▸ Work to complete: Copy the lines exactly as they appear, starting with the first line of the records and ending with the line that contains "(free : s.jobs.slots[i]".
• • • •
/-- A job enters the table and the end of the queue order, PENDING, with its planned length reserved. -/
theorem accept_next {s t : State} {i : JobIx} {j : Job} (l : s.feed.Law) (c : s.CourseLaw)
    (free : s.jobs.slots[i] = .free) (slots : t.jobs.slots = s.jobs.slots.set i (.live j))
    (order : t.jobs.order = s.jobs.order ++ [i]) (feed : t.feed = s.feed) (eng : t.eng = s.eng) (chk : t.chk = s.chk)
    (state : j.state = .pending) (start : j.startPos = none) (spoil : j.spoilWait = false)
    (hold : j.holds.noMedia = false) (fresh : j.committed = false ∧ j.commitOpen = false)
    (taken : Taken s t j) (tag : ∀ k m, s.liveJob k = some m → m.tag ≠ j.tag)
    (fits : j.mediaRes + s.reserved ≤ s.feed.roll.remaining) : Next s t := by
  have live : ∀ k, t.liveJob k = if k = i then some j else s.liveJob k := fun k => liveJob_set slots k
  have none_ : s.liveJob i = none := by rw [liveJob_eq_job, free]; rfl
  have out : i ∉ s.jobs.order := fun h => by
    have := (c.order.live i).1 h
    simp [none_] at this
  have old : ∀ (k : JobIx) (m : Job), t.liveJob k = some m → (k = i ∧ m = j) ∨ (k ≠ i ∧ s.liveJob k = some m) := by
    intro k m hk
    rw [live] at hk
    split at hk
    · next e => exact .inl ⟨e, (Option.some.inj hk).symm⟩
    · next e => exact .inr ⟨e, hk⟩
  have keep : ∀ (k : JobIx) (m : Job), s.liveJob k = some m → t.liveJob k = some m := fun k m hk => by
    rw [live]
    split
    · next e => subst e; simp [none_] at hk
    · exact hk
  have path : ∀ (k : JobIx) (m : Job), t.liveJob k = some m → m.state ≠ .pending → s.liveJob k = some m := by
    intro k m hk p
    rcases old k m hk with ⟨-, rfl⟩ | ⟨-, h⟩
    · exact absurd state p
    · exact h
  have on : ∀ m : Job, m.state.onPath = true → m.state ≠ .pending := fun m h e => by simp [e, JobState.onPath] at h
  have commits : s.Commits → t.Commits := fun c k m hm h => by
    rcases old k m hm with ⟨-, rfl⟩ | ⟨-, q⟩
    · rw [fresh.1] at h; cases h
    · exact c k m q h
  refine ⟨⟨⟨s.jobs.order, [i], List.Sublist.refl _, order, fun k hk => by rw [List.mem_singleton.1 hk]; exact free⟩,
    fun k hk => ?_, commits, fun c => c.accept free slots fresh taken⟩, by rw [feed]; exact l,
    ⟨?_, fun k => ?_, fun k k' m m' hk hk' e => ?_⟩, ?_, ?_⟩
  · rw [slots, getElem_set_fin] at hk
    split at hk
    · simp at hk
    · exact hk
  · rw [order]
    exact List.nodup_append.2 ⟨c.order.nodup, by simp, fun x hx y hy e => out (by simp_all)⟩
  · rw [order, live, List.mem_append, List.mem_singleton, c.order.live k]
    split
    · next e => simp [e]
    · next e => simp [e]
  · rcases old k m hk with ⟨rfl, rfl⟩ | ⟨-, h⟩ <;> rcases old k' m' hk' with ⟨rfl, rfl⟩ | ⟨-, h'⟩
    · rfl
    · exact absurd e.symm (tag k' m' h')
    · exact absurd e (tag k m h)
    · exact c.order.tags k k' m m' h h' e
  · refine ⟨fun k k' m m' hk hk' p p' => c.path.one k k' m m' (path k m hk (on m p)) (path k' m' hk' (on m' p')) p p',
      fun k m hk p => ?_, fun k m hk p => ?_, fun x hx => ?_, fun x hx => ?_, fun h k m hk p => ?_,
      fun h k m hk p => ?_, commits c.path.commits⟩
    · rcases old k m hk with ⟨-, rfl⟩ | ⟨-, h⟩
      · exact ⟨start, spoil⟩
      · exact c.path.waiting k m h p
    · rcases old k m hk with ⟨-, rfl⟩ | ⟨-, h⟩
      · simp [spoil] at p
      · exact c.path.spoil k m h p
    · rw [eng] at hx
      obtain ⟨k, m, hm, e, p⟩ := c.path.engine x hx
      exact ⟨k, m, keep k m hm, e, p⟩
    · rw [chk] at hx
      obtain ⟨m, hm, p⟩ := c.path.checker x hx
      exact ⟨m, keep _ m hm, p⟩
    · rw [feed] at h
      exact c.path.backFeed h k m (path k m hk (on m p)) p
    · rw [feed] at h
      exact c.path.cut h k m (path k m hk (on m p)) p
  · refine ⟨?_, fun k m hk p => ?_, fun k m hk p => ?_, by rw [feed]; exact c.media.reach, by rw [feed]; exact c.media.load⟩
    · have e : t.reserved = s.reserved + j.mediaRes := by
        rw [reserved_eq, reserved_eq, order, List.map_append, List.sum_append]
        congr 1
        · refine congrArg List.sum (List.map_congr_left fun k hk => ?_)
          rw [live, if_neg (fun e : k = i => out (e ▸ hk))]
        · simp [live]
      rw [e, feed]
      omega
    · rcases old k m hk with ⟨-, rfl⟩ | ⟨-, h⟩
      · simp [hold] at p
      · exact c.media.held k m h p
    · rcases old k m hk with ⟨-, rfl⟩ | ⟨-, h⟩
      · simp [state] at p
      · exact c.media.closed k m h p

theorem acceptJob_jobs (i : JobIx) (j : Job) (s : State) :
    (acceptJob i j s).jobs = { s.jobs with slots := s.jobs.slots.set i (.live j), order := s.jobs.order ++ [i] }
      ∧ (acceptJob i j s).feed = s.feed ∧ (acceptJob i j s).eng = s.eng ∧ (acceptJob i j s).chk = s.chk := by
  unfold acceptJob
  dsimp only
  split <;> exact ⟨rfl, rfl, rfl, rfl⟩

/-- The edition slot and the number that a request gets (R6, R29). -/
theorem judgeEdition_free {s : State} {id copy : Nat} {e : EdIx} {n : Nat}
    (h : judgeEdition s id copy = .ok (some (e, n))) :
    s.ed.store = .ready ∧ s.ed.holds e id ∧ s.ed.isFree e n = true := by
  unfold judgeEdition at h
  by_cases z : id = 0
  · rw [if_pos z] at h; cases h
  · rw [if_neg z] at h
    by_cases r : s.ed.store ≠ .ready
    · rw [if_pos r] at h; cases h
    · rw [if_neg r] at h
      have ready : s.ed.store = .ready := by simpa using r
      cases hf : s.ed.slotOf id with
      | none => rw [hf] at h; cases h
      | some f =>
        rw [hf] at h
        dsimp only at h
        have hold := Editions.slotOf_some hf
        by_cases o : s.ed.image[f].state ≠ .opened
        · rw [if_pos o] at h; cases h
        · rw [if_neg o] at h
          by_cases q : copy = 0
          · rw [if_pos q] at h
            cases hk : s.ed.freeNumbers f with
            | nil => rw [hk] at h; cases h
            | cons k xs =>
              rw [hk] at h
              have m : k ∈ s.ed.freeNumbers f := by rw [hk]; simp
              have g := (List.mem_filter.1 m).2
              cases h
              exact ⟨ready, hold, g⟩
          · rw [if_neg q] at h
            by_cases g : s.ed.isFree f copy = true
            · rw [if_pos g] at h; cases h; exact ⟨ready, hold, g⟩
            · rw [if_neg g] at h; cases h

theorem acceptJob_taken {s : State} {i : JobIx} {o : JobOrder} {mode : ColourMode} {est : List (Chan × Nat)}
    {ed : Option (EdIx × Nat)} {g : Option Geometry} {forced : Bool} {price : PriceIx}
    (h : judgeEdition s o.edition.toNat o.copy.toNat = .ok ed) :
    Taken s (acceptJob i (newJob s o mode est ed g forced price) s) (newJob s o mode est ed g forced price) := by
  cases ed with
  | none => exact ⟨fun _ => rfl, fun x hx => (nomatch hx)⟩
  | some p =>
    obtain ⟨e, n⟩ := p
    obtain ⟨a, b, c⟩ := judgeEdition_free h
    refine ⟨fun hx => (nomatch hx), fun x hx => ?_⟩
    cases hx
    exact ⟨a, b, c, rfl⟩

/-- A tag that no live job has. -/
theorem State.jobByTag_none {s : State} (o : s.OrderLaw) {tag : Nat} (h : s.jobByTag tag = none) (i : JobIx) (j : Job)
    (hj : s.liveJob i = some j) : j.tag ≠ tag := by
  have := List.find?_eq_none.1 h (i, j) (State.liveJobs_mem o hj)
  simpa using this

/-- SUBMIT_JOB (R5 to R9). -/
theorem submitOwner_next (o : JobOrder) {s : State} (l : s.feed.Law) (c : s.CourseLaw) : Next s (submitOwner o s).1 := by
  unfold submitOwner
  split
  · exact Next.refl l c
  · split
    · exact Next.refl l c
    · next dup =>
      split
      · exact Next.refl l c
      · next i _ hi =>
        split
        · exact Next.refl l c
        · split
          · exact Next.refl l c
          · split
            · exact Next.refl l c
            · split
              · exact Next.refl l c
              · next ed he =>
                unfold submitLast
                split
                · dsimp only
                  split
                  · next fits =>
                    obtain ⟨jobs, feed, eng, chk⟩ := acceptJob_jobs i
                      (newJob s o _ _ _ _ _ _) s
                    refine (accept_next l c (State.free_slot hi) (by rw [jobs]) (by rw [jobs]) feed eng chk rfl rfl rfl rfl
                      ⟨rfl, rfl⟩ (acceptJob_taken he)
                      (fun k m hk => State.jobByTag_none c.order (tag := o.tag.toNat) (by simpa using dup) k m hk) fits).trans
                      fun l c => startEval_next l c
                  · exact Next.refl l c
                · exact Next.refl l c
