-- ==== Sys2Proof/Tests/Slice0.lean ====
section
/-!
SUPPORT. Small tests of the model: an ill-formed term for each check of WellFormed, the numbers of the manual's worked
sequences, one or two events for each command, and for each statement of Obligations.lean a state and operands that meet
its hypotheses, clause by clause, at the ends of their ranges.
-/

-- One theorem after another: waiting proofs would each hold a thread.
set_option Elab.async false

namespace Sys2Proof.Tests

open Sys2Proof Sys2Proof.Machine

/-! ### States the tests begin from -/

/-- The state a command leaves. -/
def after (i : Instr) (s : State) : State :=
  match exec i s with
  | .next t => t
  | _ => s

/-- The body of the reply that waits after a command. -/
def answer (i : Instr) (s : State) : Bytes := (((after i s).host.reply).map (·.body)).getD []

def noPrices : Prices := { ink := Vector.replicate 10 0, media := Vector.replicate 8 0, cut := 0 }

/-- An OPEN edition 77 of three numbers, 2 issued, in slot 0. -/
def edition77 : EdImage := { state := .opened, id := 77, limit := 3, issued := [2] }

def spare (n : Nat) : BlockInfo := { role := .spare, erases := n, mark := .blank }

/-- Store READY with edition 77, axis IDLE at rest 0, a roll of 1,000 mm, engine READY, price list 1 current. -/
def ready : State :=
  { State.reset with
    ed :=
      { State.reset.ed with
        store := .ready, headersRead := true, image := State.reset.ed.image.set 0 edition77
        table := #v[{ role := .holds 0, erases := 1, mark := .complete }, { role := .holds 1, erases := 1, mark := .complete },
          { role := .holds 2, erases := 1, mark := .complete }, { role := .holds 3, erases := 1, mark := .complete },
          spare 7, spare 7] }
    feed :=
      { State.reset.feed with
        axis := .idle, referenced := true, rest := some 0, edge := true
        roll := { Roll.atReset with state := .loaded, declared := 1000, pieceBase := some 0 } }
    eng := { State.reset.eng with state := .ready, txList := [] }
    cost :=
      { State.reset.cost with
        slots := State.reset.cost.slots.set 0 { loaded := some (1, noPrices), refs := 1 }
        current := some 0, genCounter := 1 } }

/-- A PENDING job of 200 mm with one cut and 50 µL on channel 0. -/
def job : Job where
  tag := 5
  state := .pending
  outcome := none
  cause := none
  holds := Holds.none
  printLen := 200
  cuts := [200]
  est := [(0, 50)]
  lots := none
  edition := none
  mode := .plain
  forced := false
  strip := none
  priceSlot := 0
  mediaRes := 220
  planned := 220
  drawn := 0
  startPos := none
  cutsDone := 0
  commitGen := none
  flags := JobFlags.none
  ink := freshEntries [(0, 50)]
  spoilWait := false
  costIn := false
  commitOpen := false

/-- The job in a state with START sent at position 0. -/
def started (st : JobState) : Job := { job with state := st, startPos := some 0 }

/-- The one live job, in slot 0. -/
def withJob (j : Job) (s : State) : State :=
  s.mapJobs fun _ => { slots := (Vector.replicate 16 Slot.free).set 0 (.live j), order := [0] }

/-- The print context of the job. -/
def context (p : PrintPhase) : PrintContext where
  tag := 5
  phase := p
  next := 1
  inFeed := if p = .feed then some 1 else none
  swathTimer := if p = .await ∨ p = .ending then some 5000 else none
  dryTimer := if p = .held then some 600000 else none
  endingSwath := false

/-- The job being printed in a phase. -/
def printing (p : PrintPhase) (st : JobState) : State :=
  (withJob (started st) ready).mapEng fun e => { e with ctx := some (context p) }

def withFeed (f : Feed → Feed) : State := ready.mapFeed f

def withChan (c : Chan) (f : Channel → Channel) : State := setChan c f ready

/-- A READY channel of 20,000 µL with half a cartridge. -/
def fitted (x : Channel) : Channel :=
  { x with supply := .ready, ring := [661], level := 20000, cond := .normal, above := true,
           cart := some { capacity := 100000, remaining := 50000, lot := 9 } }

/-! ### Checks of well-formedness: an ill-formed term for each -/

theorem test_wf_submitJob : (Instr.submitJob 1
    { tag := 1, printLen := 1, mode := 0, edition := 0, copy := 0, cuts := [], est := [] }).wellFormed = false := by decide
theorem test_wf_setPatches : (Instr.setPatches 1 (List.replicate 5
    { index := 0, define := 0, l := 0, a := 0, b := 0, dominant := 0 })).wellFormed = false := by decide
theorem test_wf_hostFrame : (Instr.hostFrame []).wellFormed = false := by decide
theorem test_wf_engineFrame : (Instr.engineFrame []).wellFormed = false := by decide
theorem test_wf_engineState : (Instr.engineState 3 0).wellFormed = false := by decide
theorem test_wf_swath : (Instr.swath 1 0 200001 []).wellFormed = false := by decide
theorem test_wf_endPrint : (Instr.endPrint 1 2).wellFormed = false := by decide
theorem test_wf_maint : (Instr.maint []).wellFormed = false := by decide
theorem test_wf_good : (Instr.maint [(9, 1)]).wellFormed = true ∧ (Instr.engineState 3 7).wellFormed = true ∧
    (Instr.swath 1 0 200000 [(0, 5)]).wellFormed = true ∧ (Instr.maint [(9, 1), (9, 2)]).wellFormed = false := by decide

/-! ### Numbers of the manual -/

theorem test_crc_check_value : crc16 [0x31, 0x32, 0x33, 0x34, 0x35, 0x36, 0x37, 0x38, 0x39] = 0x29B1 := by
  decide +kernel

theorem test_deltaE_conventions :
    deltaE { l := 5030, a := -120, b := 240 } { l := 5000, a := -100, b := 200 } = 53 := by decide
theorem test_deltaE_strip :
    deltaE { l := 5100, a := 2250, b := -1340 } { l := 5000, a := 2000, b := -1500 } = 313 := by decide

theorem test_level_example :
    levelOf InkProfile.default (meanOf [420, 421, 422, 422, 423, 423, 422, 424]) = 11986 := by decide

theorem test_strip_order :
    Geometry.order { t := 8, stride := 3, seed := 5, m := 3, pitch := 6 } = [5, 0, 3, 6, 1, 4, 7, 2] := by decide

theorem test_sensor_bytes :
    readResult #v[0x01, 0xEC, 0x13, 0xCA, 0x08, 0xC4, 0xFA, 0x70] = .good { l := 5100, a := 2250, b := -1340 } ∧
    readResult #v[0x01, 0xEC, 0x13, 0xCA, 0x08, 0xC4, 0xFA, 0x71] = .bad ∧
    readResult #v[0x00, 0xEC, 0x13, 0xCA, 0x08, 0xC4, 0xFA, 0x70] = .notReady := by decide

theorem test_spoil_cut :
    spoilOffset 178431 120000 = 595 ∧
    cutTarget { State.reset.feed with trimBase := -12 } 120000 595 = 229488 := by decide

theorem test_costs : inkPrice 520000 3200 = 166 ∧ inkPrice 80000 2900 = 23 ∧ inkPrice 6 3000 = 0 ∧
    mediaPrice 242002 10000 = 24200 := by decide

/-- Section 6.7: the three channels of job 8200 after its two swaths. -/
theorem test_two_swaths :
    ((((freshEntries [(2, 500), (5, 120)] |> (debitEntries · 2 60000000 4) |> (debitEntries · 5 10000001 4)
      |> (debitEntries · 6 1499 4) |> (debitEntries · 2 70000001 4) |> (debitEntries · 5 9999999 4)
      |> (debitEntries · 6 1 4))).map fun e => (e.used, e.drawn, e.remaining, e.overdraw)) =
      [(520000, 500000, 0, 20000), (80000, 80000, 40000, 0), (6, 0, 0, 6)]) := by decide

/-! ### Commands: the queue, resets and the host link -/

theorem test_step_front : step (State.reset.setPending [.replySent, .noticeSent])
    = .next (State.reset.setPending [.noticeSent]) := by rfl
theorem test_word_spells_nothing : State.reset.withFetchWord 8 1 = State.reset := rfl
theorem test_powerOnReset : (after (.powerOnReset true false .blank) ready).ed.store = .mounting ∧
    (after (.powerOnReset true false .blank) ready).host.rate1 = true := by decide
theorem test_resetEffect : (after (.resetEffect false true) (ready.mapHost fun h => { h with restart := .replyGone })).host
    = HostLink.atReset false true := by decide
theorem test_hostFrame_identify : answer (.hostFrame (frameBytes 0x01 9 [])) State.reset
    = [0x00, 0x5D, 0x0E, 0x47, 0x70, 0x01, 0x00, 0xC2, 0x01, 0x00] := by decide +kernel
theorem test_hostFrame_in_pieces :
    answer (.hostFrame ((frameBytes 0x63 9 [5]).drop 4)) (after (.hostFrame ((frameBytes 0x63 9 [5]).take 4)) State.reset)
      = [0x00, 0, 0] := by decide +kernel
theorem test_gapDrop : (after (.gapDrop 0xA5) (after (.hostFrame [0xA5, 0x01]) State.reset)).host.rx = some [] ∧
    (after (.gapDrop 0xA5) (after (.hostFrame [0xA5, 0x01]) State.reset)).host.gapDrops = 1 := by decide
theorem test_identify : answer (.identify 3) State.reset = [0x00, 0x5D, 0x0E, 0x47, 0x70, 0x01, 0x00, 0xC2, 0x01, 0x00] := by
  decide
theorem test_status : (answer (.status 3) ready).head? = some 0x00 := by decide
theorem test_counters : answer (.counters 3 0 1) (State.reset.mapHost fun h => { h with gapDrops := 258 })
    = [0x00, 0x00, 0, 0, 0, 0, 2, 1, 0, 0] ∧ answer (.counters 3 3 0) State.reset = [0x21] := by decide
theorem test_restart : (after (.restart 3) ready).host.restart = .replyWaiting ∧
    answer (.openEdition 4 1 1) (after .replySent (after (.restart 3) ready)) = [0x20] := by decide
theorem test_link_busy : (after (.identify 2) (after (.identify 1) State.reset)).host.busy
    = some { kind := 0x81, tag := 2, body := [0x11] } := by decide
theorem test_replySent : (after .replySent (after (.identify 1) State.reset)).host.reply = none := by decide
theorem test_noticeSent : (after .noticeSent (giveLine (notify .store ready))).host.queue = [] ∧
    (after .noticeSent (giveLine (notify .store ready))).host.seq = 1 := by decide

/-! ### Commands: jobs -/

def order7 : JobOrder where
  tag := 7
  printLen := 200
  mode := 0
  edition := 77
  copy := 0
  cuts := [210]
  est := [(0, 50)]

/-- Ready with channel 0 fitted. -/
def inked : State := withChan 0 fitted

theorem test_submitJob_accepted : answer (.submitJob 1 order7) inked = [0x00, 0x00, 1, 0, 1, 0, 0, 0, 0] ∧
    (after (.submitJob 1 order7) inked).ed.resv[0] = [1] ∧
    (after (.submitJob 1 order7) inked).cost.slots[0].refs = 2 ∧
    (after (.submitJob 1 order7) inked).eng.txList = [.start 7 200 0 []] := by decide +kernel
theorem test_submitJob_ink : answer (.submitJob 1 { order7 with est := [(3, 1)] }) inked
    = [0x29, 1, 3, 0, 0, 0, 0, 0] := by decide +kernel
theorem test_cancelJob : ((after (.cancelJob 1 5) (withJob job ready)).jobs.slots[0]).isReleasing = true ∧
    (after (.cancelJob 1 5) (withJob job ready)).cost.log.length = 1 := by decide +kernel
theorem test_queryJob : answer (.queryJob 1 6) (withJob job ready) = [0x24] ∧
    (answer (.queryJob 1 5) (withJob job ready)).head? = some 0x00 := by decide +kernel
theorem test_listJobs : (answer (.listJobs 1) (withJob job ready)).head? = some 0x00 := by decide +kernel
• • • •
▸ Response box:
/-- A job enters the table and the end of the queue order, PENDING, with its planned length reserved. -/
theorem accept_next {s t : State} {i : JobIx} {j : Job} (l : s.feed.Law) (c : s.CourseLaw)
    (free : s.jobs.slots[i] = .free) (slots : t.jobs.slots = s.jobs.slots.set i (.live j))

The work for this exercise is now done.